= Antonio Lorenzoni =

Italian lawyer, jurist and music theorist (1755–1840)

Antonio Lorenzoni (Montecchio Maggiore 10 June 1755 – 30 September 1840) was an Italian lawyer, jurist and music theorist.

== Biography ==
Antonio Lorenzoni was born to Pasino Lorenzoni and Elisabetta Sartorio in the family's country house in Montecchio Maggiore near Vicenza.

In his youth, he received a musical education, but the Saggio per ben sonare il Flautotraverso (1779) remains the only evidence of this juvenile passion, which presumably ended with the beginning of his profession as a lawyer.

Having completed the high school education in Vicenza, he enrolled in the Faculty of Law at the University of Padua, where he obtained a degree in public and private law in 1778. He then began working as a freelance lawyer at the Vicenza Bar until he was promoted in 1813 by the government of the Kingdom of Italy to Avvocato del Fisco, a position he held for thirteen years.

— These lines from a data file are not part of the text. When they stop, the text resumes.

-- ==== Sys2Proof/Machine/Assembler.lean ====
section
/-! DEFINITION. Assembly text and the hexadecimal print form of a command (30_encoding R33, R34).

R33 leaves lexical details open; assumption 13 lists what is chosen here. -/

namespace Sys2Proof.Machine

/-- Blank characters between the words of a line. -/
def isBlank (c : Char) : Bool := c == ' ' || c == '\t' || c == '\r'

/-- One more character in front of a list of words: it joins the first word. -/
def joinFirst (c : Char) : List (List Char) → List (List Char)
  | [] => [[c]]
  | w :: ws => (c :: w) :: ws

/-- Split a text at every character that satisfies `p`; pieces may be empty. -/
def splitAtEach (p : Char → Bool) : List Char → List (List Char)
  | [] => [[]]
  | c :: cs => if p c then [] :: splitAtEach p cs else joinFirst c (splitAtEach p cs)

/-- The words of a line. -/
def wordsOf (line : List Char) : List (List Char) :=
  (splitAtEach isBlank line).filter (fun w => !w.isEmpty)

/-- A line up to its comment, which `;` starts (30_encoding R33). -/
def withoutComment (line : List Char) : List Char := line.takeWhile (fun c => c != ';')

/-- The names of R33 and R34. -/
def mnemonicTable : List (List Char × Mnemonic) :=
  [("BWIDTH".toList, .bwidth), ("SETN".toList, .setn), ("READC".toList, .readc),
    ("SEED".toList, .seed), ("STEP".toList, .step), ("READS".toList, .reads),
    ("MAP".toList, .map), ("SAMPLE".toList, .sample), ("ADVANCE".toList, .advance)]

/-- The mnemonic a word names. -/
def mnemonicOf (w : List Char) : Option Mnemonic := mnemonicTable.lookup w

/-- The value of a decimal digit. -/
def decimalDigit (c : Char) : Option Nat :=
  if '0' ≤ c ∧ c ≤ '9' then some (c.toNat - 48) else none

/-- The value of a hexadecimal digit, of either case. -/
def hexDigit (c : Char) : Option Nat :=
  if '0' ≤ c ∧ c ≤ '9' then some (c.toNat - 48)
  else if 'A' ≤ c ∧ c ≤ 'F' then some (c.toNat - 55)
  else if 'a' ≤ c ∧ c ≤ 'f' then some (c.toNat - 87)
  else none

/-- Read digits in a base, most significant first, from the value `acc` of those already read; `_` may stand
between two digits (30_encoding R33). `after` says that the character before was a digit. -/
def digitsValue (base : Nat) (digit : Char → Option Nat) : List Char → Nat → Bool → Option Nat
  | [], acc, after => if after then some acc else none
  | c :: cs, acc, after =>
    if c = '_' then (if after then digitsValue base digit cs acc false else none)
    else (digit c).bind fun d => digitsValue base digit cs (acc * base + d) true

/-- The value of a number: `0x` and hexadecimal digits, or decimal digits (30_encoding R33). -/
def numberOf (w : List Char) : Option Nat :=
  match w with
  | '0' :: 'x' :: digits => digitsValue 16 hexDigit digits 0 false
  | _ => digitsValue 10 decimalDigit w 0 false

/-- Read one line: nothing on a line with no words, else its mnemonic and operand. It refuses any other
text. -/
def parseLine (line : List Char) : Option (Option AsmLine) :=
  match wordsOf (withoutComment line) with
  | [] => some none
  | [m] => (mnemonicOf m).map fun n => some { mnemonic := n, operand := none }
  | [m, v] => (mnemonicOf m).bind fun n => (numberOf v).map fun x => some { mnemonic := n, operand := some x }
  | _ => none

/-- The commands a mnemonic stands for, with its operand's value: one, but k STEPs for ADVANCE k
(30_encoding R34). -/
def commandsOf (m : Mnemonic) (v : Nat) : List Instr :=
  match m with
  | .bwidth => [.bwidth (BitVec.ofNat 64 v)]
  | .setn => [.setn (BitVec.ofNat 64 v)]
  | .readc => [.readc]
  | .seed => [.seed (BitVec.ofNat 64 v)]
  | .step => [.step]
  | .reads => [.reads]
  | .map => [.map (BitVec.ofNat 64 v)]
  | .sample => [.sample]
  | .advance => List.replicate v .step

/-- The commands of a line; it refuses an ill-formed one. -/
def expandLine (l : AsmLine) : Option (List Instr) :=
  if l.wf then some (commandsOf l.mnemonic (l.operand.getD 0)) else none

/-- The commands of one line of text. -/
def assembleLine (line : List Char) : Option (List Instr) :=
  (parseLine line).bind fun parsed =>
    match parsed with
    | none => some []
    | some l => expandLine l

/-- The commands of some lines, in order. -/
def assembleLines : List (List Char) → Option (List Instr)
  | [] => some []
  | l :: ls => (assembleLine l).bind fun is => (assembleLines ls).map fun rest => is ++ rest

/-- Assemble a text, one command on each line, to command words (30_encoding R33). -/
def assemble (text : List Char) : Option (List Command) :=
  (assembleLines (splitAtEach (fun c => c == '\n') text)).map fun is => is.map encode

/-- The hexadecimal digit of a value below 16. -/
def hexChar (d : Nat) : Char := Char.ofNat (if d < 10 then d + 48 else d + 55)

/-- The lowest `k` hexadecimal digits of a number, most significant first. -/
def hexDigits : Nat → Nat → List Char
  | 0, _ => []
  | k + 1, n => hexDigits k (n / 16) ++ [hexChar (n % 16)]

/-- The print form `op_arg` behind `0x`: two hexadecimal digits of op, `_`, sixteen of arg
(30_encoding R33). -/
def printCommand (c : Command) : List Char :=
  '0' :: 'x' :: (hexDigits 2 (opOf c).toNat ++ '_' :: hexDigits 16 (argOf c).toNat)

end Sys2Proof.Machine
end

In 1814 he had a new villa built by Bartolomeo Malacarne in place of the house where he was born in Montecchio.

Late in life he acquired a reputation as an influential jurist, so much so that he was esteemed even beyond the borders of Italy. On his death, a municipal decree had his body moved to the Vicenza cemetery, near the tombs of the most illustrious citizens.

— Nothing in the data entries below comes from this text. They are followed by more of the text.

/-- 40_bitwidth R36: with acc = 2^count at the head of a round and rounds enough left, the loop stops with a count
of B + 1 and acc = 2^(B+1). -/
theorem doublingLoop_of_isBitWidth {n : Count} {b : Width} (h : IsBitWidth n b) {fuel count : Nat} {acc : BitVec 33}
    (hacc : acc.toNat = 2 ^ count) (hcount : count ≤ b.toNat + 1) (hfuel : b.toNat + 1 ≤ count + fuel) :
    (doublingLoop n fuel acc count).1 = b.toNat + 1 ∧
      (doublingLoop n fuel acc count).2.toNat = 2 ^ (b.toNat + 1) := by
  induction fuel generalizing acc count with
  | zero =>
    obtain rfl : count = b.toNat + 1 := by omega
    exact ⟨rfl, hacc⟩
  | succ fuel ih =>
    have hgoes : acc ≤ n.setWidth 33 ↔ count ≤ b.toNat := by
      rw [BitVec.le_def, hacc, BitVec.toNat_setWidth_of_le (by omega), h.pow_le_iff]
    rw [doublingLoop]
    split_ifs with hle
    · have hbelow : count ≤ b.toNat := hgoes.mp hle
      exact ih (toNat_shiftLeft_one_of_pow hacc (Nat.lt_of_le_of_lt hbelow b.isLt)) (by omega) (by omega)
    · have habove : ¬ count ≤ b.toNat := fun hbelow => hle (hgoes.mpr hbelow)
      obtain rfl : count = b.toNat + 1 := by omega
      exact ⟨rfl, hacc⟩

/-- Settles O10: 33 rounds are enough for every exponent below 32. -/
theorem referenceLoopComputesBitWidth : Obligations.ReferenceLoopComputesBitWidth := by
  refine ⟨fun n hn => ?_, rfl⟩
  obtain ⟨hcount, hacc⟩ : (referenceLoop n).1 = (bitWidth n).toNat + 1 ∧
      (referenceLoop n).2.toNat = 2 ^ ((bitWidth n).toNat + 1) :=
    doublingLoop_of_isBitWidth (isBitWidth_bitWidth hn) rfl (Nat.le_add_left _ _) (by omega)
  refine ⟨bitWidth n, bitWidth?_of_ne_zero hn, ?_, hcount, hacc⟩
  rw [bitWidthRef?, if_neg hn, hcount, Nat.add_sub_cancel]

/-! ## BWIDTH and SETN -/

/-- 60_exceptions R59, for ARG_RANGE: the rejection's entry, field by field. -/
theorem reject_argRange (s : State) : reject .argRange s = rejectedWith 2 s := rfl

/-- 60_exceptions R59, for ZERO_N: the rejection's entry, field by field. -/
theorem reject_zeroN (s : State) : reject .zeroN s = rejectedWith 3 s := rfl

/-- 30_encoding R26: an accepted command's answer, field by field. -/
theorem respond_eq_answeredWith (result : Word) (s : State) :
    respond result s = .next (answeredWith result s) := rfl

/-- 40_bitwidth R39, R40: a command with the conditions of BWIDTH and SETN is rejected for a count of 2^32 or more
and for a count of 0. -/
theorem exec_of_countCheck {i : Instr} {n : Word} {s : State} (h : rejectionOf i s = countCheck n) :
    (2 ^ 32 ≤ n.toNat → exec i s = .next (rejectedWith 2 s)) ∧
      (n.toNat = 0 → exec i s = .next (rejectedWith 3 s)) := by
  rw [countCheck_eq] at h
  refine ⟨fun hrange => ?_, fun hzero => ?_⟩
  · rw [if_pos hrange] at h
    rw [exec_of_rejection h, raise, reject_argRange]
  · rw [if_neg (by omega), if_pos hzero] at h
    rw [exec_of_rejection h, raise, reject_zeroN]

/-- 40_bitwidth R39: BWIDTH with a legal count. -/
theorem exec_bwidth_of_accepted {n : Word} (h : countCheck n = none) (s : State) :
    exec (.bwidth n) s = .next (answeredWith ((bitWidth (countOf n)).setWidth 64) s) := by
  rw [exec, execBwidth, h, guarded_none, respond_eq_answeredWith]

/-- 40_bitwidth R40: SETN with a legal count. -/
theorem exec_setn_of_accepted {n : Word} (h : countCheck n = none) (s : State) :
    exec (.setn n) s = .next (answeredWith ((bitWidth (countOf n)).setWidth 64)
      (s.withConfig (countOf n) (bitWidth (countOf n)))) := by
  rw [exec, execSetn, h, guarded_none, respond_eq_answeredWith]

/-- The bit width that an accepted BWIDTH or SETN answers with. -/
theorem isBitWidth_bitWidth_countOf {n : Word} (hlow : 1 ≤ n.toNat) (hhigh : n.toNat < 2 ^ 32) :
    IsBitWidth (n.setWidth 32) (bitWidth (countOf n)) :=
  countOf_eq_setWidth n ▸ isBitWidth_bitWidth (countOf_ne_zero hlow hhigh)

/-- Settles O11. -/
theorem bwidthResultAndFrame : Obligations.BwidthResultAndFrame := by
  intro n s
  obtain ⟨hrange, hzero⟩ := exec_of_countCheck (i := .bwidth n) (s := s) rfl
  refine ⟨decode_encode (.bwidth n), hrange, hzero, fun hlow hhigh =>
    ⟨_, isBitWidth_bitWidth_countOf hlow hhigh, ?_⟩⟩
  rw [exec_bwidth_of_accepted (countCheck_eq_none_iff.mpr ⟨hlow, hhigh⟩)]

/-- Settles O12. -/
theorem setnResultAndFrame : Obligations.SetnResultAndFrame := by
  intro n s
  obtain ⟨hrange, hzero⟩ := exec_of_countCheck (i := .setn n) (s := s) rfl
  refine ⟨decode_encode (.setn n), hrange, hzero, fun hlow hhigh =>
    ⟨_, isBitWidth_bitWidth_countOf hlow hhigh, ?_⟩⟩
  rw [exec_setn_of_accepted (countCheck_eq_none_iff.mpr ⟨hlow, hhigh⟩), countOf_eq_setWidth, State.withConfig]

/-! ## READC -/

/-- 40_bitwidth R41: result bits 31:0. -/
theorem configWord_ncfg (s : State) : (configWord s).extractLsb' 0 32 = s.ncfg := by
  apply BitVec.eq_of_getLsbD_eq
  intro i hi
  rw [BitVec.getLsbD_extractLsb', configWord_getLsbD]
  simp [hi]

/-- 40_bitwidth R41: result bits 36:32. -/
theorem configWord_bcfg (s : State) : (configWord s).extractLsb' 32 5 = s.bcfg := by
  apply BitVec.eq_of_getLsbD_eq
  intro i hi
  rw [BitVec.getLsbD_extractLsb', configWord_getLsbD, if_neg (by omega), if_pos (by omega), Nat.add_sub_cancel_left]
  simp [hi]

/-- 40_bitwidth R41: result bits 39:37. -/
theorem configWord_gap (s : State) : (configWord s).extractLsb' 37 3 = 0#3 := by
  apply BitVec.eq_of_getLsbD_eq
  intro i hi
  rw [BitVec.getLsbD_extractLsb', configWord_getLsbD, if_neg (by omega), if_neg (by omega), if_pos (by omega)]
  simp

/-- 40_bitwidth R41, 10_state R14: result bits 47:40, of which the two hardwired ones read 0. -/
theorem configWord_errs (s : State) {i : Nat} (hi : i < 8) :
    (configWord s).getLsbD (40 + i) = (decide (1 ≤ i ∧ i ≤ 6) && s.errs.getLsbD i) := by
  rw [configWord_getLsbD, if_neg (by omega), if_neg (by omega), if_neg (by omega), if_pos (by omega),
    Nat.add_sub_cancel_left, errorsRead_getLsbD]

/-- 40_bitwidth R41: result bits 63:48. -/
theorem configWord_high (s : State) : (configWord s).extractLsb' 48 16 = 0#16 := by
  apply BitVec.eq_of_getLsbD_eq
  intro i hi
  rw [BitVec.getLsbD_extractLsb', configWord_getLsbD, if_neg (by omega), if_neg (by omega), if_neg (by omega),
    if_neg (by omega)]
  simp

/-- 40_bitwidth R41, 30_encoding R30: READC, whatever its argument. -/
theorem decode_commandOf_readc (arg : Word) : decode (commandOf 0x12#8 arg) = .command .readc := by
  simp [decode]

/-- 40_bitwidth R41: READC is always accepted. -/
theorem exec_readc (s : State) : exec .readc s = .next (answeredWith (configWord s) s) := by
  rw [exec, execReadc, respond_eq_answeredWith]

/-- Settles O13: the result is the packed word, field by field. -/
theorem readcResultAndFrame : Obligations.ReadcResultAndFrame := by
  intro arg s
  refine ⟨decode_commandOf_readc arg, configWord s, exec_readc s, configWord_ncfg s, configWord_bcfg s,
    configWord_gap s, fun i hlow hhigh => ?_, configWord_errs s (i := 0) (by omega),
    configWord_errs s (i := 7) (by omega), configWord_high s⟩
  rw [configWord_errs s (by omega), decide_eq_true ⟨hlow, hhigh⟩, Bool.true_and]

/-! ## The two groups of registers -/

/-- An update of registers that answering a command neither sees nor writes: all but ERRS and the port. -/
structure ApartFromAnswering (f : State → State) : Prop where
  answer (r : Response) (s : State) : answer r (f s) = f (answer r s)
  reject (c : Cause) (s : State) : reject c (f s) = f (reject c s)

theorem apartFromAnswering_state (v : Word) : ApartFromAnswering fun s => { s with state := v } :=
  ⟨fun _ _ => rfl, fun _ _ => rfl⟩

In 1876 the Municipality of Montecchio Maggiore erected a bust of him in the council chamber of the town hall.

== Works ==

- Saggio per ben sonare il Flautotraverso con alcune notizie generali ed utili per qualunque strumento, ed altre concernenti la storia della musica, Vicenza, 1779.
- Istituzioni del diritto civile privato per la Provincia Vicentina, Vicenza, 1785–86.
- Stampa in causa dell’eredità Almerico contenente: Risposta della pia Congregazione di Vicenza etc. non che delli signori Tranquillo Toaldo, Francesco dott. Rubini etc. al confronto del sig. Licinio Muzan del fu Carlo, 1817.
- Istituzioni del diritto pubblico interno pel Regno Lombardo-Veneto, Padova, 1835–39.
- Scelta di disposizioni del diritto romano, Padova, 1838.
- Saggio di logica, ossia principii fondamentali per far retto uso delle forze dell’intelletto onde discernere il vero dal falso, Padova, 1839.
- Regole ed avvertenze che in ordine al venerato dispaccio 9 Settembre 1817 dell’Aulica Camera di organizzazione in Vienna osservare si devono dal R. Fisco per l’esame delle Fidejussioni.